A previous blog post exposed the main factors affecting Group Replication performance, which was followed by another that showed the scalability of both single-master and multi-master throughput. In this post we return with more “inside information” that may be useful for optimizing the performance of Group Replication deployments.
1. End-to-end throughput in Group Replication
Group Replication’s basic guarantee is that a transaction will commit only after the majority of the members in a group have received it and agreed on the relative order between all transactions that were sent concurrently. After that, it uses a best-effort approach that intrinsically makes no assumptions regarding when transactions will be applied or even touch storage on the group members.
The above approach works well if the total number of writes to the group does not exceed the write capacity of any member in the group. But if some of the members have less write throughput than total capacity needed to handle all the writes, those members will start lagging behind of the others.
1.1. Proper infrastructure sizing
It probably goes without saying, but we’ll stress it anyway: in a distributed system such as GR having proper sizing of the components is very important and the throughput of a single component is not representative of the output of the replication topology as a whole.
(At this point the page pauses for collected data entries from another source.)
/-! ## Order and publication (R109, R193, R194) -/

/-- Causes on their way to contexts. -/
abbrev Sent := List (CtxId × PendCause)

def State.setCtx (s : State) (a : Agent) (x : Ctx) : State := { s with ctxs := s.ctxs.set a x }


def State.coreOf (s : State) (c : Nat) : Core := (s.cores.get c).getD (Core.init s.boot.epoch)
def State.setCore (s : State) (c : Nat) (x : Core) : State := { s with cores := s.cores.set c x }

/-! ## Watchpoints (R248 to R250) -/

/-- The access kinds of KINDS (R248). -/
inductive WatchKind where
  | ld | st | eng | atm
  deriving DecidableEq, Repr

def WatchKind.bit : WatchKind → Nat | .ld => 0 | .st => 1 | .eng => 2 | .atm => 3

/-- The watchpoints of a core. -/
def Core.watches (k : Core) : Watches := k.wbase.toList.zip k.wctl.toList

/-- Does watchpoint n match an access of these bytes made in a space (R248)? -/
def watchHit (ws : Watches) (n : Nat) (wk : WatchKind) (t : Target) (len : Nat) : Bool :=
  let (b, w) := ws.getD n (0, 0)
  let l := (w.extractLsb' 4 2).toNat
  let under (base off : Nat) : Bool := (List.range len).any fun i =>
    decide (base ≤ off + i) && decide (off + i < base + 16 * 2 ^ l) && w.getLsbD (16 + (off + i - base) / 2 ^ l)
  w.getLsbD 63 && w.getLsbD wk.bit &&
  match t with
  | .dev sid obj off =>
    w.getLsbD 62 && (b.extractLsb' 40 12).toNat == sid && (w.extractLsb' 38 24).toNat == obj && under (b.extractLsb' 0 40).toNat off
  | .scr core off =>
    ! w.getLsbD 62 && (match localTarget 0 (b.extractLsb' 0 32) with
      | some (c, u, o) => c == core && ! u && under o off
      | none => false)

/-- The lowest matching watchpoint, over several ranges (R248). -/
def firstWatch (ws : Watches) (wk : WatchKind) (ts : List (Target × Nat)) : Option Nat :=
  (List.range 4).find? fun n => ts.any fun t => watchHit ws n wk t.1 t.2

/-- The EADDR of a report by a watchpoint of an access to several ranges: the object offset of the lowest byte under a set BMASK bit (R294),
or the absolute local address of the first range that matches (R244). -/
def watchAddr (ws : Watches) (n : Nat) (wk : WatchKind) (ts : List (Target × Nat)) : Word :=
  let bytes (t : Target) (len : Nat) : List Nat := ((List.range len).filter fun i => watchHit ws n wk (t.plus i) 1).map fun i => t.off + i
  match ts.find? fun t => watchHit ws n wk t.1 t.2 with
  | some (.scr c o, _) => (Target.scr c o).eaddr
  | some (.dev .., _) => BitVec.ofNat 64 (((ts.flatMap fun t => bytes t.1 t.2).min?).getD 0)
  | none => 0

/-- The lowest matching watchpoint of a core as it stands, and the EADDR of its report. -/
def State.watch (s : State) (core : Nat) (wk : WatchKind) (ts : List (Target × Nat)) : Option (Nat × Word) :=
  let ws := (s.coreOf core).watches
  (firstWatch ws wk ts).map fun n => (n, watchAddr ws n wk ts)

/-- A 0x39 starts on its way to a context, with the index of the matching instruction (R250). -/
def Ctx.report (x : Ctx) (eaddr : Word) (einfo seq : Nat) : Ctx := { x with coming := x.coming ++ [(⟨0x39, eaddr, BitVec.ofNat 32 einfo⟩, seq)] }

/-- The 0x39 for a KLOOK or scratch KACC row under a watchpoint that stood at its issue starts on its way; EADDR names the row in scratch, in
device memory the lowest byte under a set BMASK bit (R249, R250: KEYED, R294, R391). -/
def State.watchKeyed (s : State) (a : Agent) (ws : Watches) (wk : WatchKind) (seq : Nat) (row : Target) : State :=
  match a with
  | .handler _ => s
  | .ctx _ =>
    match firstWatch ws wk [(row, 64)], s.ctxs.get a with
    | some n, some x => s.setCtx a (x.report (watchAddr ws n wk [(row, 64)]) (n * 2 ^ 8 + 2 ^ 29) seq)
    | _, _ => s

/-- An agent's outstanding load performed, with the reports of the KLOOK rows it probes (R249); one that arrives outside the lease is not (R52,
R371). -/
def State.performFor (s : State) (a : Agent) (x : Ctx) (e : Outst) : Option (State × Pending) :=
  let s0 := s
  let s := s.carried a e.trans
  let rows := match e.what with | .klook t key nb probe _ => s.klookRows x t key nb probe 0 | _ => []
  match (e.what.accesses ++ rows.map fun r => (r, 64)).find? fun r => ! s.granted a r.1 r.2 false false with
  | some r => some (s0, .failed (leaseLost r.1 e.pc))
  | none =>
    (s.performLoad (agentPort a) x e).map fun r =>
      let s := match e.what with
        | .klook _ _ _ _ ws => rows.foldl (fun (s : State) row => s.watchKeyed a ws .ld e.seq row) r.1
        | _ => r.1
      let s := match s.ctxs.get a with | some z => s.setCtx a (z.rowsRead e.what.ranges) | none => s
      (s0.landed s, r.2)

/-- Must an earlier producer be performed before a later one: it acquires, or it reads some of the same bytes (R192, R193)? -/
def State.precedes (s : State) (a e : Outst) : Bool :=
  ! a.what.isReady && (a.acq || a.what.ranges.any fun r => e.what.ranges.any fun q => s.meets r.1 r.2 q.1 q.2)

/-- The producers that a test selects, with those that must be performed before one of them. -/
def State.withEarlier (s : State) (sel : Outst → Bool) : List Outst → List (Outst × Bool)
  | [] => []
  | e :: es =>
    let r := State.withEarlier s sel es
    (e, sel e || r.any fun q => q.2 && s.precedes e q.1) :: r

/-- Outstanding loads that a test selects are performed, in issue order (R192, R193, R195). None while one must wait. -/
def State.settle (s : State) (a : Agent) (sel : Outst → Bool) : Option State :=
  match s.ctxs.get a with
  | none => some s
  | some x =>
    let r := (s.withEarlier sel x.out).foldl (fun (o : Option (State × List Outst)) q =>
      let e := q.1
      match o with
      | none => none
      | some (s, es) =>
        if q.2 then
          match s.performFor a ((s.ctxs.get a).getD x) e with
          | none => none
          | some (s, p) => some (s, es ++ [{ e with what := p }])
        else some (s, es ++ [e])) (some (s, []))
    match r with
    | none => none
    | some (s, es) => match s.ctxs.get a with
      | some x => some (s.setCtx a { x with out := es })
      | none => some s

/-- Held stores that a test selects are performed, in issue order; their device bytes still await marking (R141). -/
def State.drainHeld (s : State) (a : Agent) (sel : HeldStore → Bool) : Option (State × List PendCause) :=
  match s.ctxs.get a with
  | none => some (s, [])
  | some x =>
    let r := x.held.foldl (fun (o : Option (State × List PendCause × List HeldStore × List (Target × Nat))) h =>
      match o with
      | none => none
      | some (s, ps, keep, done) =>
        if sel h then
          match s.performStore a h with
          | none => none
          | some (s, qs) => some (s, ps ++ qs, keep, done ++ if qs.any (·.cause == 0x13) then [] else h.ranges)
        else some (s, ps, keep ++ [h], done)) (some (s, [], [], []))
    match r with
    | none => none
    | some (s, ps, keep, done) => match s.ctxs.get a with
      | some x =>
        let dev := done.filter fun p => match p.1 with | .dev .. => true | .scr .. => false
        some (s.setCtx a { x with held := keep, unmarked := x.unmarked ++ dev, win := x.win ++ dev }, ps)
      | none => some (s, ps)

/-- The target of a scratch row's key, and of an absolute local address. -/
def rowTarget (r : Nat) : Target := .scr (r / 2 ^ 19) (r % 2 ^ 19)
def keyTarget (a : Word) : Target :=
  match localTarget 0 (a.extractLsb' 0 32) with | some (c, _, o) => .scr c o | none => .scr 0 0

/-- The first command of a core makes its next access (R111), with the causes it raises; an uncorrectable row is counted (R107). What remains
of the command stays first. -/
def State.performNext (s : State) (core : Nat) : State × Sent :=
  let k := s.coreOf core
  match k.cmds with
  | [] => (s, [])
  | q :: rest =>
    let s := match q.cmd.keyedRow with
      | some r => s.watchKeyed (.ctx q.who) q.ws .st q.seq (rowTarget r)
      | none => s
    let (s, ps, more) := s.performCmd q
    let s := ps.foldl (fun s p => if p.einfo = 0xF then s else (s.unc (keyTarget p.eaddr) 64).1) s
    let cmds := match more with | some c => { q with cmd := c } :: rest | none => rest
    (s.setCore core { s.coreOf core with cmds := cmds }, ps.map fun p => (q.who, p))

/-- The accesses that a command still makes, at most. -/
def BankCmd.accesses : BankCmd → Nat
  | .scale _ _ n _ => n
  | .scaling _ _ n d _ => n - d
  | .reduce _ _ _ n _ => n + 1
  | .reducing _ _ _ n _ d _ _ => n + 1 - d
  | .kacc _ _ _ probe _ _ => probe + 1
  | .probing _ _ _ probe p _ _ => probe + 1 - p
  | _ => 1

/-- The first command of a core performed to its end. -/
def State.performAccesses (s : State) (core left : Nat) : Nat → State × Sent
  | 0 => (s, [])
  | n + 1 =>
    if (s.coreOf core).cmds.length ≤ left then (s, []) else
    let (s, ps) := s.performNext core
    let r := State.performAccesses s core left n
    (r.1, ps ++ r.2)

/-- The first n bank commands of a core performed in order (R111), with the causes they raise. -/
def State.performCmds (s : State) (core : Nat) : Nat → State × Sent
  | 0 => (s, [])
  | n + 1 =>
    match (s.coreOf core).cmds with
    | [] => (s, [])
    | q :: rest =>
      let (s, ps) := s.performAccesses core rest.length q.cmd.accesses
      let r := State.performCmds s core n
      (r.1, ps ++ r.2)

/-- The number of leading commands of a list that end with the last one a test selects. -/
def lastSel (l : List QueuedCmd) (sel : QueuedCmd → Bool) : Nat :=
  (l.foldl (fun (acc : Nat × Nat) q => (acc.1 + 1, if sel q then acc.1 + 1 else acc.2)) (0, 0)).2

/-- The report of an atomic under watchpoint n starts on its way (R249, R250): SRC, home slice, MERGE. SKID is added where it arrives. -/
def State.atomReport (s : State) (x : Ctx) (r : AtomReq) (t : Target) (n : Nat) (eaddr : Word) (weight : Nat) : Ctx :=
  let home := match t with | .dev sid obj off => s.sliceOf sid obj off | .scr .. => 0xFF
  x.report eaddr (n * 2 ^ 8 + 2 ^ 10 + home * 2 ^ 16 + min weight 31 * 2 ^ 24) r.seq

/-- The home of an atomic (R190): its slice, or numbered beyond the slices its scratch bank. -/
def State.homeOf (s : State) (t : Target) : Nat :=
  match t with
  | .dev sid obj off => s.sliceOf sid obj off
  | .scr core off => 160 + 16 * core + off / 64 % 16

/-- The home's replay filter keeps the reply (R202): the last 64 of each source. -/
def State.keepReply (s : State) (r : AtomReq) (reply : Word) : State :=
  let home := s.homeOf r.t
  let mine (e : ReplayEnt) : Bool := e.home == home && e.source == r.source
  { s with replay := ⟨home, r.source, r.rid, reply⟩ :: ((s.replay.filter mine).take 63 ++ s.replay.filter fun e => ! mine e) }

/-- A request that has been applied answers: it leaves, or its reply stands for the context that awaits it. -/
def State.endAtom (s : State) (n : Nat) (r : AtomReq) (reply : Option Word) : State :=
  { s with atoms := if r.wants then s.atoms.set n { r with applied := true, reply := reply, led := false, merged := [] } else s.atoms.del n }

/-- One request of an application answers; a watchpoint's report starts on its way (R249). -/
def State.answerAtom (s : State) (n : Nat) (r : AtomReq) (reply : Option Word) (weight : Nat) : State :=
  let s := match r.who with
    | .ctx c => match s.ctxs.get (.ctx c) with
      | some x =>
        let x := match r.wp with | some (k, ea) => s.atomReport x r r.t k ea weight | none => x
        let win := match r.t, reply with | .dev .., some _ => x.win ++ [(r.t, r.bytes)] | _, _ => x.win
        s.setCtx (.ctx c) { x with win := win }
      | none => s
    | .handler _ => s
  s.endAtom n r reply

/-- An access of a device-form KACC: its write is the context's, and a watchpoint of kind ATM on its row starts its report (R249, R391). -/
def State.kaccDone (s : State) (r : AtomReq) (ws : Watches) (row : Target) (written : List (Target × Nat)) : State :=
  match r.who with
  | .handler _ => s
  | .ctx c =>
    match s.ctxs.get (.ctx c) with
    | none => s
    | some x =>
      let x := match firstWatch ws .atm [(row, 64)] with
        | some k => s.atomReport x r row k (watchAddr ws k .atm [(row, 64)]) 1
        | none => x
      s.setCtx (.ctx c) { x with win := x.win ++ written }

/-- The requests of an application that arrive outside their tasks' leases, and so are not performed (R52, R371), answered. -/
def State.loseAtoms (s : State) (lost : List (Nat × AtomReq)) : State × Sent :=
  (lost.foldl (fun s p => s.endAtom p.1 p.2 none) s,
   lost.filterMap fun p => match p.2.who with | .ctx k => some (k, leaseLost p.2.t p.2.pc) | .handler _ => none)

/-- An unapplied request's application (R201): with it apply those it leads, or its leader. A KACC makes its next access. -/
def State.applyStep (s : State) (n : Nat) : Option (State × Sent) :=
  let s0 := s
  let lead := match s.atoms.find? fun p => (p.2.merged.any fun m => m.2 == n) && ! p.2.applied with
    | some p => p.1
    | none => n
  match s.atoms.get lead with
  | none => some (s, [])
  | some r =>
    if r.applied then some (s, []) else
    let s := s.carried r.who r.trans
    Option.map (fun (p : State × Sent) => (s0.landed p.1, p.2)) <|
    match r.kacc with
    | some k =>
      (s.applyKacc r k).map fun (s, next, row, written) =>
        let s := (s.kaccDone r k.ws row written).keepReply r 0
        match next with
        | .more k => ({ s with atoms := s.atoms.set lead { r with kacc := some k } }, [])
        | .ended c => (s.endAtom lead r none, match c, r.who with | some p, .ctx w => [(w, p)] | _, _ => [])
    | none =>
    let led := r.merged.filterMap fun m => (s.atoms.get m.2).map fun q => (m.2, q)
    let within (p : Nat × AtomReq) : Bool := s.granted p.2.who p.2.t p.2.bytes false true
    let all := ((lead, r) :: led).filter within
    let (s, qs) := s.loseAtoms (((lead, r) :: led).filter fun p => ! within p)
    if all.isEmpty then some (s, qs) else
    match s.applyGroup r (all.map fun p => p.2.x) with
    | none => none
    | some (s, some olds, _) =>
      let s := s.keepReply r (olds.headD 0)
      some ((all.zip olds).foldl (fun s p => s.answerAtom p.1.1 p.1.2 (some p.2) all.length) s, qs)
    | some (s, none, c) =>
      let s := all.foldl (fun s p => s.answerAtom p.1 p.2 none all.length) (s.keepReply r 0)
      let hush (q : AtomReq) : AtomReq := if q.group != 0 && q.group == r.group then { q with quiet := true } else q
      some ({ s with atoms := s.atoms.map fun p => (p.1, hush p.2) },
        qs ++ all.filterMap fun p => if p.2.quiet then none else match p.2.who with | .ctx k => some (k, c) | .handler _ => none)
In fact, sometimes improving the throughput of some servers can even be counter-productive: if the remaining servers cannot keep up with the workload the bottlenecks just move away from the client-facing server to the rest of infrastructure at possibly higher costs.
With that out of the way, to avoid slave lag – in GR all members are slaves of the other members’ workload – one must consider the throughput demanded from each component and the fact that slave lag is composed of two parts: the time it takes for a transaction to cross the replication pipeline (going from the client-facing server to the other members) and the time it spends waiting, somewhere in that pipeline, for previous transactions to be applied.
So the main goal sizing such a system is assuring that the slave lag is not significantly larger than what is strictly necessary for the transactions to cross the replication pipeline, and, particularly, that it does not grow over time.
1.2. Peak and sustained throughput
When the client-facing members in the replication system do, in fact, experience a workload that exceeds what the remaining members in the network topology can handle there are two choices:
the users let the servers accept the extra workload because it is known that it will eventually return to manageable levels before exhausting the buffering resources;
the user enables the flow-control mechanism so that, if needed, the servers delay the clients to keep the workload within bounds that are acceptable for all servers in the group.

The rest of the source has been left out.